--- START ---
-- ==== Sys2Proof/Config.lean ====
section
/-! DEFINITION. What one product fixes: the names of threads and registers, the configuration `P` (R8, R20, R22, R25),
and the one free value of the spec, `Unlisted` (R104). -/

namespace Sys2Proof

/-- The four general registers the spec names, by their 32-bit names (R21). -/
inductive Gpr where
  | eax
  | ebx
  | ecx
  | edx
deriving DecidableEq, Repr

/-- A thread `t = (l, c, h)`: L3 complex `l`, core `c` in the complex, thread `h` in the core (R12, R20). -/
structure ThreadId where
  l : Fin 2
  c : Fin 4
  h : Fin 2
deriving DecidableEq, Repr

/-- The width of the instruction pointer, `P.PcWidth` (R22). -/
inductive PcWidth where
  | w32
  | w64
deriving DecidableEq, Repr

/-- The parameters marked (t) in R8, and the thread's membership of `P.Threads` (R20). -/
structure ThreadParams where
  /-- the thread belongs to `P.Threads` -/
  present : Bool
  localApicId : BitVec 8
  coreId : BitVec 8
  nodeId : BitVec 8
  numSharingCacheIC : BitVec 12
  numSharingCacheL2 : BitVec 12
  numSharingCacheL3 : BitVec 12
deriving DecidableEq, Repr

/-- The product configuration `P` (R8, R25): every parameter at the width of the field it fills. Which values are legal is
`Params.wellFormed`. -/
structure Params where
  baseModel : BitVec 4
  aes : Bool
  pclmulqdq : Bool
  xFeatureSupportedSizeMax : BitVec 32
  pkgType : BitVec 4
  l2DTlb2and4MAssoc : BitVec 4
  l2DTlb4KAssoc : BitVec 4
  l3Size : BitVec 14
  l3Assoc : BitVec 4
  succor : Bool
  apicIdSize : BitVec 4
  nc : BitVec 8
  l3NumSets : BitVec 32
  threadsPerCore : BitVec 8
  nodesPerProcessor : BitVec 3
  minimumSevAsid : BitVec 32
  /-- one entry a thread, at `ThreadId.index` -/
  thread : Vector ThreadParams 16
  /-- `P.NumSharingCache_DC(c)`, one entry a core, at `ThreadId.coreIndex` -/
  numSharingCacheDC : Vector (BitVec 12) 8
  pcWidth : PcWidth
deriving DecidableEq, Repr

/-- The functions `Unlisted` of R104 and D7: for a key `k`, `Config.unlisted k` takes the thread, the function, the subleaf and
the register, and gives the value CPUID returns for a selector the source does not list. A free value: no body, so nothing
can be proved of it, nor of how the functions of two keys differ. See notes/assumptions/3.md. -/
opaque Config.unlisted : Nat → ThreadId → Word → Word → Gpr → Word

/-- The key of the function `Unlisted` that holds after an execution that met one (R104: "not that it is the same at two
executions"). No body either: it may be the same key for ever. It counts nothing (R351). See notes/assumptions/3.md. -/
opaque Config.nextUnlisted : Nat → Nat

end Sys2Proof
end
--- END ---
Taking the entries above, print exactly the lines starting at the line with "threadsPerCore : BitVec 8" and ending at the line with "the subleaf and", both included.

  threadsPerCore : BitVec 8
  nodesPerProcessor : BitVec 3
  minimumSevAsid : BitVec 32
  /-- one entry a thread, at `ThreadId.index` -/
  thread : Vector ThreadParams 16
  /-- `P.NumSharingCache_DC(c)`, one entry a core, at `ThreadId.coreIndex` -/
  numSharingCacheDC : Vector (BitVec 12) 8
  pcWidth : PcWidth
deriving DecidableEq, Repr

/-- The functions `Unlisted` of R104 and D7: for a key `k`, `Config.unlisted k` takes the thread, the function, the subleaf and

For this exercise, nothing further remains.